# TASK DETAILS
Of the entries below, restate word for word only the section that runs from the line with "def readBlocks (s" to the line with "(bs.drop 4096) n", counting both ends.

RECORD EXTRACTS START

-- ==== Sys2Proof/Machine/Collective.lean ====
section
/-! DEFINITION. Collectives (R287-R304): firing trigger entries, starting a collective, its contributions on their way to the root, combining and passing at this package's router, results on their way back, the match buffer and the reduction slots. -/

namespace Sys2Proof.Machine

/-- R268: reduction slots free: of those kept for them, and of what both classes hold. -/
def redFree (s : State) : Nat := min (rdf s R.SCF_SLOT_SPLIT 0 13 - redInuse s) (4096 - s.slots.length - redInuse s)

/-- R297: the kind moves on the bulk path. -/
def isBulk (kind : Nat) : Bool := 9 ≤ kind

/-- Change one collective. -/
def modColl (s : State) (id : Nat) (f : Coll → Coll) : State := { s with colls := s.colls.map (fun c => if c.id = id then f c else c) }

/-- A collective by its number. -/
def getColl (s : State) (id : Nat) : Option Coll := s.colls.find? (fun c => c.id == id)

/-- Remove a collective; its slots go with it. -/
def dropColl (s : State) (id : Nat) : State := { s with colls := s.colls.filter (fun c => c.id ≠ id) }

/-- R286: the digest of a flit differs from that of this package's own descriptor of its group. -/
def digDiffers (s : State) (f : Flit) : Bool := gValid s f.group && f.dig != groupDigest s f.group

/-- R283, R286: the flit belongs to this package's own group of the family: it goes to that group's root, or its digest shows that the descriptors differ (log 34). -/
def ownGroup (s : State) (f : Flit) : Bool := gValid s f.group && (rootCoord s f.group == f.root || digDiffers s f)

/-- R298: the collective of a flit at this package: matched by group and sequence number; of one family's groups that cross here, the one on the way to the same root (log 34). -/
def collOf (s : State) (f : Flit) : Option Coll :=
  s.colls.find? (fun c => !c.queued && c.kind != 0 && c.group == f.group && c.seq % 65536 == f.seq && (c.root == f.root || digDiffers s f))

/-- R295, R380: a flit leaves on a port, on its twin when that one is not up, or is dropped; none of a group whose partition is being scrubbed is sent. -/
def txFlit (s : State) (k : Nat) (f : Flit) : State :=
  let t := (k + 8) % 16
  if ownGroup s f && s.scrubs.any (fun c => c.part == rdf s (R.COL_GROUP f.group) 44 3) then s
  else if portState s k = 3 then { s with tx := s.tx ++ [.flit k f] }
  else if portState s t = 3 then { s with tx := s.tx ++ [.flit t f] }
  else s

/-- R271, R272, R295, R303: send a flit toward the root: by dimension order, marked uncombined on a detour, dropped at a parapet or with no route. -/
def sendUp (s : State) (f : Flit) : State :=
  match nextHop s (ownCoord s) f.root f.dax with
  | none => s
  | some (ax, d) =>
    let n := 2 * ax + d
    let k := if Config.twinHash f.group f.seq f.chunk then n + 8 else n
    if portState s n = 3 ∨ portState s (n + 8) = 3 then txFlit s k f
    else if portState s n = 2 ∨ portState s (n + 8) = 2 ∨ f.dax ≠ 0 then s
    else
      match detourPort s n with
      | some k => if hopInBlock s k then txFlit s k { f with unc := true, part := true, dax := k % 8 / 2 + 1 } else s
      | none => s

/-- R302, R303: claim the slots of a collective, once, where contributions meet; a refused claim makes it pass uncombined. -/
def claimSlots (s : State) (id : Nat) : State :=
  match getColl s id with
  | none => s
  | some c =>
    if c.claimed || c.need ≤ 1 then s
    else
      let free := redFree s
      let win := max 1 (rdf s R.COL_CFG 32 6)
      let want := if isBulk c.kind then win else 1
      if (if isBulk c.kind then rdf s R.COL_CFG 16 12 < free && win ≤ free else 1 ≤ free) then
        modColl s id (fun c => { c with claimed := true, slots := want })
      else modColl (addSat s R.COL_SLOTS 32 32 1) id (fun c => { c with claimed := true, pass := true, part := true })
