-- ==== Sys2Proof/Machine/Drain.lean ====
section
/-! DEFINITION. The drain modules as the package reaches them (R401-R406): which bays are usable, where a block of a partition's areas lies, and encrypted block reads and writes. -/

namespace Sys2Proof.Machine

/-- R403, R404: a bay's module may be used. -/
def bayUsable (s : State) (b : Nat) : Bool :=
  (sget bay0 s.bays b).ready && (sget bay0 s.bays b).mod.isSome && (!confidential s || rdf s (R.DRN_BAY b) 1 1 == 1)

/-- R405: every usable bay's life state lies below a limit, and there is one. -/
def bayState (s : State) (limit : Nat) : Bool :=
  (bayUsable s 0 || bayUsable s 1) && (List.range 2).all (fun b => !bayUsable s b || rdf s (R.DRN_BAY b) 2 3 < limit)

/-- R402: the first stripe pair of an area of a partition: checkpoint slot 0 or 1, the cache (2) or the spill (3). -/
def areaStart (s : State) (p area : Nat) : Nat :=
  let slot := rdf s (R.DRN_AREA p) 0 24
  rdf s (R.DRN_BASE p) 0 40 + (if area = 0 then 0 else if area = 1 then slot else if area = 2 then 2 * slot else 2 * slot + rdf s (R.DRN_AREA p) 24 24)

/-- R402: the 4 KiB blocks of an area. -/
def areaBlocks (s : State) (p area : Nat) : Nat :=
  512 * (if area < 2 then rdf s (R.DRN_AREA p) 0 24 else if area = 2 then rdf s (R.DRN_AREA p) 24 24 else rdf s (R.DRN_AREA p) 48 16)

/-- R402: the bay and logical block of block `i` of an area: 1 MiB stripes over both bays, or all on the one that is usable. -/
def blockPlace (s : State) (p area i : Nat) : Option (Nat × Nat) :=
  let stripe := i / 256
  let first := areaStart s p area
  match bayUsable s 0, bayUsable s 1 with
  | true, true => some (stripe % 2, (first + stripe / 2) * 256 + i % 256)
  | true, false => some (0, (2 * first + stripe) * 256 + i % 256)
  | false, true => some (1, (2 * first + stripe) * 256 + i % 256)
  | false, false => none

/-- R406: the bytes of a block of a partition as its module holds them (`enc`), or as the device reads them from there: AES-256-XTS under the partition's KIND 2 key, with the logical block as the data unit's number; without a key they are the same. -/
def xtsBlock (s : State) (p : Nat) (enc : Bool) (lba : Nat) (bs : List Byte) : List Byte :=
  match partKey s p 2 with
  | none => bs
  | some k => xts enc (leBytes 64 k) lba bs

/-- R401, R406: read a block of an area. -/
def readBlock (s : State) (p area i : Nat) : State × List Byte :=
  match blockPlace s p area i with
  | none => (s, List.replicate 4096 0)
  | some (b, lba) =>
    match (sget bay0 s.bays b).mod with
    | none => (s, List.replicate 4096 0)
    | some m => (s, xtsBlock s p false lba (padTo 4096 (sget [] m.blocks lba)))

/-- R401, R406: write a block, encrypted under the partition's key, and count it toward the module's wear. -/
def writeBlock (s : State) (p area i : Nat) (bs : List Byte) : State :=
  match blockPlace s p area i with
  | none => s
  | some (b, lba) =>
    { s with bays := smod bay0 s.bays b (fun y => { y with mod := y.mod.map (fun m =>
        { m with blocks := sset [] m.blocks lba (xtsBlock s p true lba (padTo 4096 bs)), written := m.written + 4096, touched := true }) }) }

/-- Read `n` blocks from block `i`. -/
def readBlocks (s : State) (p area i : Nat) : Nat → State × List Byte
  | 0 => (s, [])
  | n + 1 =>
    let a := readBlock s p area i
    let r := readBlocks a.1 p area (i + 1) n
    (r.1, a.2 ++ r.2)

/-- Write bytes from block `i`, a block at a time; `n` blocks. -/
def writeBlocks (s : State) (p area i : Nat) (bs : List Byte) : Nat → State
  | 0 => s
  | n + 1 => writeBlocks (writeBlock s p area i (bs.take 4096)) p area (i + 1) (bs.drop 4096) n

/-- R408: what the bays serve before a transfer: drains, and before a fill also loads and restore reads. -/
def xferWaits (s : State) (x : DrnXfer) : Bool :=
  s.ckps.any (fun kv => kv.2.drain.isSome || (x.fill && (match kv.2.rest with | some r => r.source == 1 && !r.local_ | none => false))) ||
  (x.fill && s.drnX.any (fun kv => (match kv.2 with | some y => !y.fill | none => false)))

end Sys2Proof.Machine
end

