-- ==== Sys2Proof/Machine/Host.lean ====
section
/-! DEFINITION. The front-end (R315-R331): submission and completion rings, descriptors, LAUNCH and the threads it starts, ends and abandons, records, faults and their answers, contexts and core sets, translation invalidation, the log ring's claims, and the Palale Link. -/

namespace Sys2Proof.Machine

/-- A submission ring. -/
def ringOf (s : State) (r : Nat) : RingSt := sget ring0 s.rings r
/-- Replace a submission ring. -/
def setRing (s : State) (r : Nat) (x : RingSt) : State := { s with rings := sset ring0 s.rings r x }
/-- R333: a ring is served. -/
def ringOn (s : State) (r : Nat) : Bool := r < 256 && bitw (rd s (R.DSP_RING_SQ r)) 63 && !(ringOf s r).stopped
/-- R317: the size of a submission ring. -/
def sqSize (s : State) (r : Nat) : Nat := 2 ^ rdf s (R.DSP_RING_SQ r) 52 5
/-- R317: the size of a completion ring. -/
def cqSize (s : State) (r : Nat) : Nat := 2 ^ rdf s (R.DSP_RING_CQ r) 52 5
/-- R317: the host address of a ring's index line. -/
def hostLine (s : State) (r : Nat) : Nat := rdf s (R.DSP_RING_IDX r) 6 46 * 64
/-- R333: the context of a ring. -/
def ringCtx (s : State) (r : Nat) : Nat := rdf s (R.DSP_RING_IDX r) 56 6

/-- R319: free slots of a completion ring: those neither written and unconsumed, nor reserved by a descriptor taken, nor owed to a held record. -/
def cqRoom (s : State) (r : Nat) : Nat :=
  let x := ringOf s r
  cqSize s r - ((x.cqPi - x.cqCi) + x.toCome + x.descs.length + (s.heldRecs.filter (fun h => h.ring == r)).length)

/-- R386, R331, R333: the front-end takes descriptors. -/
def feTakes (s : State) : Bool := bitw (rd s R.DSP_CFG) 0 && !s.hostLost && issuing s

/-- R319: take descriptors from a ring, at most 16 in one read, each with a completion slot reserved. -/
def takeDescs (s : State) (r : Nat) : State :=
  let x := ringOf s r
  let room := cqRoom s r
  let s := if r < 256 then wrf s (R.DSP_RING_STAT r) 1 1 (if room = 0 then 1 else 0) else s
  let n := min 16 (min (x.sqPi - x.sqCi) room)
  if !ringOn s r || !feTakes s || x.toCome != 0 || n == 0 then s
  else
    let s := wrf s (R.DSP_RING_STAT r) 32 32 (rdf s (R.DSP_RING_STAT r) 32 32 + n)
    let a := rdf s (R.DSP_RING_SQ r) 12 40 * 4096 + 64 * (x.sqCi % sqSize s r)
    { setRing s r { x with sqCi := x.sqCi + n, toCome := n } with tx := s.tx ++ [.fetch a (64 * n)] }

/-- R323: write a record into its completion ring at the next slot, with the device LTC of this moment. -/
def writeRec (s : State) (h : HostRec) : State :=
  let x := ringOf s h.ring
  let a := rdf s (R.DSP_RING_CQ h.ring) 12 40 * 4096 + 32 * (x.cqPi % cqSize s h.ring)
  let bs := leBytes 8 h.tag ++ leBytes 1 h.status ++ leBytes 1 h.sub ++ leBytes 2 h.ctx ++ leBytes 2 h.ended ++ leBytes 2 h.aband
    ++ leBytes 8 h.val ++ leBytes 8 s.ltc.toNat
  { setRing s h.ring { x with cqPi := x.cqPi + 1 } with tx := s.tx ++ [.host a bs] }

/-- R331: a record goes out; while the host is lost it is held, and beyond 4,096 it is dropped and counted. -/
def putRec (s : State) (h : HostRec) : State :=
  if !s.hostLost then writeRec s h
  else if s.heldRecs.length < 4096 then { s with heldRecs := s.heldRecs ++ [h] }
  else addSat s R.PLK_ERR 32 32 1

/-- R320: a ring error stops the ring; one record with tag 0 reports it where there is room. -/
def ringError (s : State) (r sub : Nat) : State :=
  let free := 0 < cqRoom s r
  let s := setRing s r { ringOf s r with stopped := true }
  let s := wrf (wrf s (R.DSP_RING_STAT r) 0 1 1) (R.DSP_RING_STAT r) 8 8 sub
  if free then putRec s ⟨r, 0, 0x10, sub, ringCtx s r, 0, 0, 0⟩ else s

/-- R318: the front-end reads a ring's host index line. -/
def readIndex (s : State) (r : Nat) : State :=
  { setRing s r { ringOf s r with reads := (ringOf s r).reads + 1 } with tx := s.tx ++ [.fetch (hostLine s r) 64] }

/-- R321: fields of a descriptor. -/
def dField (d : DescSt) (i n : Nat) : Nat := leNat ((d.bytes.drop i).take n)
/-- R321: a descriptor's operation. -/
def dOp (d : DescSt) : Nat := dField d 8 1
/-- R321: the descriptor breaks its table. -/
def dBad (d : DescSt) : Bool :=
  !(1 ≤ dOp d && dOp d ≤ 3) || 4 ≤ dField d 9 1 || dField d 11 1 != 0 || dField d 56 8 != 0 ||
  (if dOp d = 1 then 4 ≤ dField d 10 1 else dField d 10 1 != 0 || dField d 24 32 != 0)
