-- ==== Sys2Proof/Machine/Solver.lean ====
section
/-! DEFINITION. The solver units (R183-R214): issuing SOLVE, start checks, warm start and fallback, the matrix and its halo, boundaries and their reductions, stopping, and the result record. A command that must wait for memory changes nothing. -/

namespace Sys2Proof.Machine

/-- A solver unit. -/
def svuOf (s : State) (j : Nat) : Svu := sget svu0 s.svus j
/-- Replace a solver unit. -/
def setSvu (s : State) (j : Nat) (u : Svu) : State := { s with svus := sset svu0 s.svus j u }
/-- R193, R244: a solver unit's accesses to memory, through its S-cluster's cache. -/
def srcSvu (s : State) (j ctx : Nat) : Src := ⟨ctx, j / 12, 65535, partOf s ctx, 2, 0, true, true⟩
/-- Replace the active solve of a unit. -/
def setRun (s : State) (j : Nat) (r : Run) : State := setSvu s j { svuOf s j with act := some r }

/-- A word of a solve's descriptor. -/
def Solve.w (v : Solve) (i : Nat) : Word := v.ws.getD i 0
/-- R190: METHOD. -/ def Solve.method (v : Solve) : Nat := fld (v.w 3) 0 2
/-- R190: PRECOND. -/ def Solve.precond (v : Solve) : Nat := fld (v.w 3) 2 2
/-- R190: HCOUNT. -/ def Solve.hcount (v : Solve) : Nat := fld (v.w 3) 6 2
/-- R190: HSTEP. -/ def Solve.hstep (v : Solve) : Nat := fld (v.w 3) 8 2
/-- R190: MAXIT. -/ def Solve.maxit (v : Solve) : Nat := fld (v.w 3) 16 16
/-- R190: GROUP. -/ def Solve.group (v : Solve) : Nat := fld (v.w 3) 32 16
/-- R190: SPP. -/ def Solve.spp (v : Solve) : Nat := fld (v.w 3) 48 5
/-- R190: LRANK. -/ def Solve.lrank (v : Solve) : Nat := fld (v.w 3) 53 5
/-- R190: DEADLINE. -/ def Solve.deadline (v : Solve) : Nat := (v.w 6).toNat
/-- R190: RESULT. -/ def Solve.result (v : Solve) : Nat := (v.w 7).toNat
/-- R191: RESTART. -/ def Solve.restart (v : Solve) : Nat := fld (v.w 9) 0 6
/-- R191: TAU. -/ def Solve.tau (v : Solve) : Fp := f64 (v.w 8)
/-- R191: BJROWS, for the block form alone. -/ def Solve.bjrows (v : Solve) : Nat := if v.precond = 2 then fld (v.w 11) 0 32 else 0
/-- R191: TIMER. -/ def Solve.timer (v : Solve) : Nat := fld (v.w 9) 12 2
/-- R190: TOL. -/ def Solve.tol (v : Solve) : Fp := f64 (v.w 4)
/-- R198: the effective warm-start mode. -/ def Solve.warm (v : Solve) : Nat := min (fld (v.w 3) 4 2) v.hcount
/-- R198: the effective fallback mode. -/ def Solve.fallback (v : Solve) : Nat := min (fld (v.w 9) 10 2) v.hcount
/-- R400: GROUP as the status registers give it. -/ def Solve.groupId (v : Solve) : Nat := if v.group = 0xFFFF then 0x3FF else v.group

/-- R191: the words of a basic descriptor with the defaults of the expert fields. -/
def basicWords (ws : List Word) : List Word :=
  let warm := fld (ws.getD 3 0) 4 2
  ws.take 8 ++ [0x3EB0000000000000, BitVec.ofNat 64 (31 + 8 <<< 6 + warm <<< 10 + 3 <<< 12), 0x3F50000000000000, 0, 0, 0x3FE0000000000000]
    ++ List.replicate 18 0

/-- R185, R186: issue a SOLVE: the descriptor is copied and RESULT translated; with seven solves queued the thread waits. -/
def issueSolve (t : Tid) (o : Opnds) (expert : Bool) (s : State) : Out :=
  insn s t o 0x11 none (some ⟨32, 64, imAll⟩) (fun key s =>
    let t0 := th s key
    let va := memAddr t0 o
    let j := coreOf key / 8
    if va % 64 ≠ 0 then .trap s 0x10 0x15 0
    else
      match vaBytes s (srcTh s key) va (if expert then 256 else 64) with
      | (_, .wait) => .stay s
      | (s, .err e) => accTrap s e
      | (s, .ok (bs, pois)) =>
        if pois then .trap s 0x12 0 0
        else
          let ws := (List.range (if expert then 32 else 8)).map (fun i => BitVec.ofNat 64 (leNat ((bs.drop (8 * i)).take 8)))
          let v : Solve := ⟨key, t0.gen, t0.ctx, o.d.toNat, if expert then ws else basicWords ws⟩
          match vaCheck s t0.ctx v.result 1 .write with
          | (s, .err e) => accTrap s e
          | (_, .wait) => .stay s
          | (s, .ok _) =>
            let u := svuOf s j
            if 7 ≤ u.queue.length then .stay s else .done (setSvu s j { u with queue := u.queue ++ [v] }))

/-- R185: SOLVE.B. -/
def execSolveB (t : Tid) (o : Opnds) (s : State) : Out := issueSolve t o false s
/-- R185: SOLVE.E. -/
def execSolveE (t : Tid) (o : Opnds) (s : State) : Out := issueSolve t o true s

/-- R190, R191, R194: every reserved field is zero and every field lies in its range. -/
def Solve.ok (v : Solve) : Bool :=
  let w3 := v.w 3
  let w9 := v.w 9
  let one : Fp := .fin false 1 0
  let zero : Fp := .fin false 0 0
  fld (v.w 0) 0 6 == 0 && fld (v.w 2) 0 6 == 0 && fld (v.w 7) 0 6 == 0 && fld w3 10 6 == 0 && fld w3 58 6 == 0 && v.method != 3 && v.lrank ≤ v.spp &&
  1 ≤ v.maxit && fLe zero v.tol && fLt v.tol one && !v.tol.isNan && !(f64 (v.w 5)).isNan &&
  fLt zero v.tau && fLt v.tau one && fld w9 6 4 != 0 && fld w9 15 17 == 0 && !(f64 (v.w 10)).isNan && fld (v.w 11) 32 32 == 0 &&
  fLt zero (f64 (v.w 13)) && fLe (f64 (v.w 13)) one && (v.ws.drop 14).all (fun w => w == 0)

/-- R194, R201: the rank can take part in its group's votes; a rank above SPP too tells the others of its fault (log 69). -/
def Solve.votable (v : Solve) : Bool := v.spp ≤ 23 && (v.group < 1024 || v.group == 0xFFFF)

/-- R194, R213: the status and subcode of an access error of the unit. -/
def solErr : AccErr → Nat × Nat
  | .poison => (0x12, 0)
  | .perm => (0x11, 0x46)
  | .text => (0x11, 0x46)
  | .measured => (0x11, 0x46)
  | _ => (0x10, 0x46)

/-- What a step of a solve that needs memory answers: a value, a status and subcode, or that it waits. -/
inductive SolRes (α : Type) where
  | ok (v : α)
  | bad (status sub : Nat)
  | wait

/-- Read `n` bytes for a solve and go on with them. -/
def solRead {α : Type} (s : State) (src : Src) (va n : Nat) (k : State → List Byte → State × SolRes α) : State × SolRes α :=
  match vaBytes s src va n with
  | (s, .ok (bs, pois)) => if pois then (s, .bad 0x12 0) else k s bs
  | (s, .err e) => (s, .bad (solErr e).1 (solErr e).2)
  | (s, .wait) => (s, .wait)

/-- Write bytes for a solve and go on. -/
def solPut {α : Type} (s : State) (src : Src) (va : Nat) (bs : List Byte) (k : State → State × SolRes α) : State × SolRes α :=
  match vaPut s src va bs with
  | (s, .ok ()) => k s
  | (s, .err e) => (s, .bad (solErr e).1 (solErr e).2)
  | (s, .wait) => (s, .wait)

/-- Read the binary64 code at each address. -/
def solEach (s : State) (src : Src) : List Nat → State × SolRes (List Nat)
  | [] => (s, .ok [])
  | a :: as =>
    solRead s src a 8 (fun s bs =>
      match solEach s src as with
      | (s, .ok xs) => (s, .ok (leNat bs :: xs))
      | r => r)

/-- Check that the pieces of a range translate for an access. -/
def solSpan (s : State) (ctx : Nat) (k : AccKind) : List (Nat × Nat) → State × SolRes Unit
  | [] => (s, .ok ())
  | p :: ps =>
    match vaCheck s ctx p.1 p.2 k with
    | (s, .ok _) => solSpan s ctx k ps
    | (s, .err e) => (s, .bad (solErr e).1 (solErr e).2)
    | (s, .wait) => (s, .wait)

/-- The `n` numbers of `k` bytes each in a byte string. -/
def numsOf (k n : Nat) (bs : List Byte) : List Nat := cutCodes (8 * k) n (leNat bs)

/-- A list never falls. -/
def rising : List Int → Bool
  | [] => true
  | [_] => true
  | a :: b :: r => decide (a ≤ b) && rising (b :: r)

/-- R189: the stored entries of row `i`, by pointers relative to the first: positions of the column index and of the value, and the column offset within a block. -/
def rowEntries (layout bsz : Nat) (ptr : List Nat) (i : Nat) : List (Nat × Nat × Nat) :=
  let p (k : Nat) : Nat := nth ptr k
  if layout = 0 then (List.range (p (i + 1) - p i)).map (fun e => (p i + e, p i + e, 0))
  else if layout = 1 then (List.range ((p (i / 32 + 1) - p (i / 32)) / 32)).map (fun e => let q := p (i / 32) + 32 * e + i % 32; (q, q, 0))
  else
    let b := i / bsz
    (List.range (p (b + 1) - p b)).flatMap (fun e => (List.range bsz).map (fun c =>
      (p b + e, (p b + e) * (bsz * bsz) + (i % bsz) * bsz + c, c)))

RECORD EXTRACTS END

# SOLVED EXERCISE
def readBlocks (s : State) (p area i : Nat) : Nat → State × List Byte
  | 0 => (s, [])
  | n + 1 =>
    let a := readBlock s p area i
    let r := readBlocks a.1 p area (i + 1) n
    (r.1, a.2 ++ r.2)

/-- Write bytes from block `i`, a block at a time; `n` blocks. -/
def writeBlocks (s : State) (p area i : Nat) (bs : List Byte) : Nat → State
  | 0 => s
  | n + 1 => writeBlocks (writeBlock s p area i (bs.take 4096)) p area (i + 1) (bs.drop 4096) n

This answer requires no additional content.